Seguem-se as intervenções em estruturas de defesa costeira, com 217,15 milhões de euros (27%), as intervenções em arribas, com 98,85 milhões de euros (12%), e as intervenções em sistemas dunares, com 82,27 milhões de euros (10%).

Ao todo, o Programa de Ação para Resiliência do Litoral 2040 prevê um investimento global de 811,73 milhões de euros em medidas destinadas ao reforço da resiliência, proteção e valorização da faixa costeira, publicado a 14 de julho, em Diário da República. 

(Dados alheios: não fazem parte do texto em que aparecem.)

-- ==== Sys2Proof/Tests/Slice0.lean ====
section
/-! SUPPORT. The model's own tests. Every expected value is from spec/95_test_vectors.md (the vector's id is in the docstring)
or worked out by hand from a rule; then a witness for the hypotheses of each obligation that has some. -/

namespace Sys2Proof.Tests

open Sys2Proof.Machine Sys2Proof.Claims

/-! ### Helpers -/

/-- A state from its status word, bank, register copies and memory words. -/
def mk (cpsr : Word) (b : Bank) (rs : List (PhysReg × Word)) (m : List (Word × Word)) : State :=
  let s := rs.foldl (fun s r => s.setPhys r.1 r.2) { State.powerOn with cpsr := cpsr, bankSel := b }
  m.foldl (fun s w => s.setWord w.1 w.2) s

/-- Supervisor mode in the primary set at `0x8000`, register 0 at `0x2000`, and the words of 95 section 2.5. -/
def prim (cpsr : Word) (rs : List (PhysReg × Word)) : State :=
  mk cpsr .svc ((15, 0x8008) :: (0, 0x2000) :: rs)
    [(0x1FF8, 0x98), (0x1FFC, 0x9C), (0x2000, 0xA0), (0x2004, 0xA1), (0x2008, 0xA2)]

/-- Supervisor mode in the compressed set; `pc` is the PC-view. -/
def comp (cpsr pc : Word) (rs : List (PhysReg × Word)) : State := mk cpsr .svc ((15, pc) :: rs) []

/-- What a next state shows. -/
def see {α : Type} (o : Host.Outcome State Fault Refusal) (f : State → α) : Option α :=
  match o with
  | .next t => some (f t)
  | .fault _ => none
  | .refused _ => none

/-- The cause of a fault. -/
def cause (o : Host.Outcome State Fault Refusal) : Option Fault :=
  match o with
  | .next _ => none
  | .fault c => some c
  | .refused _ => none

/-! ### Well-formedness: each check refuses an ill-formed term, in the syntax and in `exec` (93 U28) -/

theorem test_wf_ldmUser : (Instr.ldmUser .al ⟨false, true, false, 0, 0x8001#16⟩).wellFormed = false := by decide
theorem test_wf_ldmRet : (Instr.ldmRet .al ⟨false, true, false, 0, 0x0001#16⟩).wellFormed = false := by decide
theorem test_wf_tBcc_al : (Instr.tBcc .al 0#8).wellFormed = false := by decide
theorem test_wf_tBcc_nv : (Instr.tBcc .nv 0#8).wellFormed = false := by decide
theorem test_exec_ill_formed :
    exec (.ldmUser .al ⟨false, true, false, 0, 0x8001#16⟩) State.reset = .refused .illFormed ∧
      exec (.ldmRet .al ⟨false, true, false, 0, 0x0001#16⟩) State.reset = .refused .illFormed ∧
      exec (.tBcc .al 0#8) State.reset = .refused .illFormed ∧ exec (.tBcc .nv 0#8) State.reset = .refused .illFormed :=
  ⟨rfl, rfl, rfl, rfl⟩

/-! ### Decoding: words written from the formats of 30 R93 to R99, most of them with a vector of 95 -/

/-- X5: cond NE, PX, `op` 1, Rm 0. -/
theorem test_decode_bx : decodeTableWord 32 0x112FFF10 = some (.bx .ne 0) := by decide
/-- X6. -/
theorem test_decode_blxReg : decodeTableWord 32 0xE12FFF3E = some (.blxReg .al 14) := by decide
/-- B1. -/
theorem test_decode_b : decodeTableWord 32 0xEAFFFFFF = some (.b .al 0xFFFFFF#24) := by decide
/-- B8. -/
theorem test_decode_bl : decodeTableWord 32 0x0BFFFFFE = some (.bl .eq 0xFFFFFE#24) := by decide
/-- L4: P 0, U 0, W 1. -/
theorem test_decode_ldm : decodeTableWord 32 0xE8300006 = some (.ldm .al ⟨false, false, true, 0, 6#16⟩) := by decide
/-- U2. -/
theorem test_decode_ldmUser : decodeTableWord 32 0xE8DD6000 = some (.ldmUser .al ⟨false, true, false, 13, 0x6000#16⟩) := by
  decide
/-- T7. -/
theorem test_decode_ldmRet : decodeTableWord 32 0xE8FDA000 = some (.ldmRet .al ⟨false, true, true, 13, 0xA000#16⟩) := by
  decide
/-- S2: P 1, U 1, W 1. -/
theorem test_decode_stm : decodeTableWord 32 0xE9A00006 = some (.stm .al ⟨true, true, true, 0, 6#16⟩) := by decide
/-- S11. -/
theorem test_decode_stmUser : decodeTableWord 32 0xE8C09100 = some (.stmUser .al ⟨false, true, false, 0, 0x9100#16⟩) := by
  decide
/-- Q4 and Q5 with a non-zero low byte. -/
theorem test_decode_reserved : decodeTableWord 16 0xDE12 = some (.tReservedCond14 0x12#8) ∧
    decodeTableWord 16 0xDF34 = some (.tReservedCond15 0x34#8) := by decide
/-- B16. -/
theorem test_decode_tBcc : decodeTableWord 16 0xDBFE = some (.tBcc .lt 0xFE#8) := by decide
/-- B12. -/
theorem test_decode_tB : decodeTableWord 16 0xE400 = some (.tB 0x400#11) := by decide
/-- B18. -/
theorem test_decode_tBlHi : decodeTableWord 16 0xF3FF = some (.tBlHi 0x3FF#11) := by decide
/-- B21. -/
theorem test_decode_tBlLo : decodeTableWord 16 0xF800 = some (.tBlLo 0#11) := by decide
/-- X14: a high register. -/
theorem test_decode_tBx : decodeTableWord 16 0x4740 = some (.tBx 8) := by decide
/-- X13. -/
theorem test_decode_tBlxReg : decodeTableWord 16 0x47F0 = some (.tBlxReg 14) := by decide
/-- Q1, Q2, Q3, then X15, Q6 and the two of Q7: no descriptor. -/
theorem test_decode_unknown :
    decodeCode false (.word 0xE1A00000#32) = .error .unknownPrimary ∧
    decodeCode false (.word 0xE12FFF20#32) = .error .unknownPrimary ∧
    decodeCode false (.word 0xE12F0F10#32) = .error .unknownPrimary ∧
    decodeCode false (.half 0x4771#16) = .error .unknownCompressed ∧
    decodeCode false (.half 0xE800#16) = .error .unknownCompressed ∧
    decodeCode false (.half 0xB500#16) = .error .unknownCompressed ∧
    decodeCode false (.half 0xC000#16) = .error .unknownCompressed := by decide
/-- B9 and B9r. -/
theorem test_decode_nv : decodeCode false (.word 0xFA000000#32) = .ok (.b .nv 0#24) ∧
    decodeCode true (.word 0xFA000000#32) = .error .condNvRefused := by decide
/-- A list shorter than the instruction is rejected by name. -/
theorem test_decode_truncated : decodeBytes false .primary [0xFF#8, 0xFF#8, 0xFF#8] = .error .truncated := by decide

/-! ### The condition evaluator: rows 1010 and 0100 of 95 section 2.1 -/

theorem test_condition_row_1010 : (List.range 16).map (fun k => condHolds true false true false (condOfBits (BitVec.ofNat 4 k))) =
    [false, true, true, false, true, false, false, true, true, false, false, true, false, true, true, true] := by decide
theorem test_condition_row_0100 : (List.range 16).map (fun k => condHolds false true false false (condOfBits (BitVec.ofNat 4 k))) =
    [true, false, false, true, false, true, false, true, false, true, true, false, false, true, true, true] := by decide

/-! ### The resolver: 95 section 2.2 -/

theorem test_resolve_wrap : resolve 0xFFFFFFF8#32 3 true true = (0xFFFFFFFC#32, 4#32) ∧
    resolve 4#32 3 false false = (0xFFFFFFFC#32, 0xFFFFFFF8#32) := by decide
theorem test_resolve_zero : resolve 0x1000#32 0 false false = (0x1004#32, 0x1000#32) := by decide

/-! ### One step of each instruction -/

/-- B4, largest backward. -/
theorem test_b : see (exec (.b .al 0x800000#24) (prim 0x13 [])) (fun t => t.reg 15) = some 0xFE008010 := by decide
/-- B7, with PC-view 0x800C. -/
theorem test_bl : see (exec (.bl .al 1#24) (prim 0x13 [(15, 0x800C)])) (fun t => (t.reg 14, t.reg 15)) =
    some (0x8008, 0x8018) := by decide
/-- B8, skipped. -/
theorem test_bl_skipped : see (exec (.bl .eq 0xFFFFFE#24) (prim 0x13 [(15, 0x800C), (26, 0x77)]))
    (fun t => (t.reg 14, t.reg 15)) = some (0x77, 0x8010) := by decide
/-- B12. -/
theorem test_tB : see (exec (.tB 0x400#11) (comp 0x33 0x1004 [])) (fun t => t.reg 15) = some 0x808 := by decide
/-- B14. -/
theorem test_tBcc : see (exec (.tBcc .eq 0x80#8) (comp 0x40000033 0x1004 [])) (fun t => t.reg 15) = some 0xF08 := by decide
/-- B15. -/
theorem test_tBcc_skipped : see (exec (.tBcc .ne 0xFE#8) (comp 0x40000033 0x1004 [])) (fun t => t.reg 15) = some 0x1006 := by
  decide
/-- B17. -/
theorem test_tBlHi : see (exec (.tBlHi 0x7FF#11) (comp 0x33 0x104 [])) (fun t => (t.reg 14, t.reg 15)) =
    some (0xFFFFF104, 0x106) := by decide
/-- B20. -/
theorem test_tBlLo : see (exec (.tBlLo 0x7FF#11) (comp 0x33 0x106 [(26, 0x104)])) (fun t => (t.reg 14, t.reg 15)) =
    some (0x105, 0x1106) := by decide
/-- X1. -/
theorem test_bx : see (exec (.bx .al 0) (prim 0x13 [(0, 0x9001)])) (fun t => (t.reg 15, t.cpsr, t.fetchAddr)) =
    some (0x9004, 0x33, 0x9000) := by decide
/-- X4, register 15 as the target. -/
theorem test_bx_pc : see (exec (.bx .al 15) (prim 0x13 [])) (fun t => (t.reg 15, t.cpsr)) = some (0x8010, 0x13) := by decide
/-- X6, the link register as the target. -/
theorem test_blxReg : see (exec (.blxReg .al 14) (prim 0x13 [(26, 0x9001)])) (fun t => (t.reg 14, t.reg 15, t.cpsr)) =
    some (0x8004, 0x9004, 0x33) := by decide
/-- X9. -/
theorem test_tBx : see (exec (.tBx 14) (comp 0x33 0x10C [(26, 0x8008)])) (fun t => (t.reg 15, t.cpsr)) =
    some (0x8010, 0x13) := by decide
/-- X13. -/
theorem test_tBlxReg : see (exec (.tBlxReg 14) (comp 0x33 0x204 [(26, 0x9001)])) (fun t => (t.reg 14, t.reg 15, t.cpsr)) =
    some (0x203, 0x9004, 0x33) := by decide
/-- L5, descending before. -/
theorem test_ldm : see (exec (.ldm .al ⟨true, false, true, 0, 6#16⟩) (prim 0x13 []))
    (fun t => (t.reg 0, t.reg 1, t.reg 2, t.reg 15)) = some (0x1FF8, 0x98, 0x9C, 0x800C) := by decide
/-- L6, the loaded base wins. -/
theorem test_ldm_base : see (exec (.ldm .al ⟨false, true, true, 0, 1#16⟩) (prim 0x13 [])) (fun t => t.reg 0) = some 0xA0 := by
  decide
/-- U2: the base is `r13_svc`, the user copies are loaded. -/
theorem test_ldmUser : see (exec (.ldmUser .al ⟨false, true, false, 13, 0x6000#16⟩) (prim 0x13 [(25, 0x2000), (26, 5)]))
    (fun t => (t.physReg 13, t.physReg 14, t.physReg 25, t.physReg 26, t.bankSel)) =
    some (0xA0, 0xA1, 0x2000, 5, .svc) := by decide
/-- The state of T7 but for the memory. -/
def und7 : State :=
  { mk 0x1B .und [(15, 0x8008), (29, 0x2000)] [(0x2000, 0x3000), (0x2004, 0x5000)] with spsr := #v[0, 0, 0, 0, 0x900000D3] }
/-- T7. -/
theorem test_ldmRet : see (exec (.ldmRet .al ⟨false, true, true, 13, 0xA000#16⟩) und7)
    (fun t => (t.physReg 29, t.cpsr, t.bankSel, t.reg 15)) = some (0x3000, 0x900000D3, .svc, 0x5008) := by decide
/-- T3: a reserved mode in the entry. -/
theorem test_ldmRet_badMode : cause (exec (.ldmRet .al ⟨false, true, false, 0, 0x8000#16⟩) (prim 0x13 [])) = some .badMode := by
  decide
/-- S6, the base not lowest in its list. -/
theorem test_stm : see (exec (.stm .al ⟨false, true, true, 1, 3#16⟩) (prim 0x13 [(0, 0x10), (1, 0x2000)]))
    (fun t => (t.wordAt 0x2000, t.wordAt 0x2004, t.reg 1)) = some (0x10, 0x2000, 0x2008) := by decide
/-- S7: register 15 stores `A + 8`. -/
theorem test_stm_pc : see (exec (.stm .al ⟨false, true, false, 0, 0x8001#16⟩) (prim 0x13 []))
    (fun t => (t.wordAt 0x2000, t.wordAt 0x2004)) = some (0x2000, 0x8008) := by decide
/-- S10: the writeback bit is ignored. -/
theorem test_stmUser : see (exec (.stmUser .al ⟨false, true, true, 13, 0x6000#16⟩)
      (mk 0x11 .fiq [(15, 0x8008), (21, 0x2000), (22, 0xF14), (13, 0x7000), (14, 0x1234)] []))
    (fun t => (t.wordAt 0x2000, t.wordAt 0x2004, t.reg 13, t.bankSel)) = some (0x7000, 0x1234, 0x2000, .fiq) := by decide
/-- Q4 and Q5. -/
theorem test_reserved : exec (.tReservedCond14 0#8) State.reset = .fault .unknownTag ∧
    exec (.tReservedCond15 0#8) State.reset = .fault .unknownTag := ⟨rfl, rfl⟩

O PARL 2040 substitui e atualiza o anterior Plano de Ação Litoral XXI, aprovado em 2017, reforçando a resposta às novas exigências associadas à adaptação climática e à gestão integrada da zona costeira.

O programa prevê uma maior articulação entre entidades públicas com intervenção nesta área, incluindo a Agência Portuguesa do Ambiente (APA), municípios, entidades intermunicipais, organismos ligados à conservação da natureza e entidades portuárias. Neste sentido, todos estes investimentos devem ser executados pela Agência Portuguesa do Ambiente (APA) ou pelas Câmaras Municipais.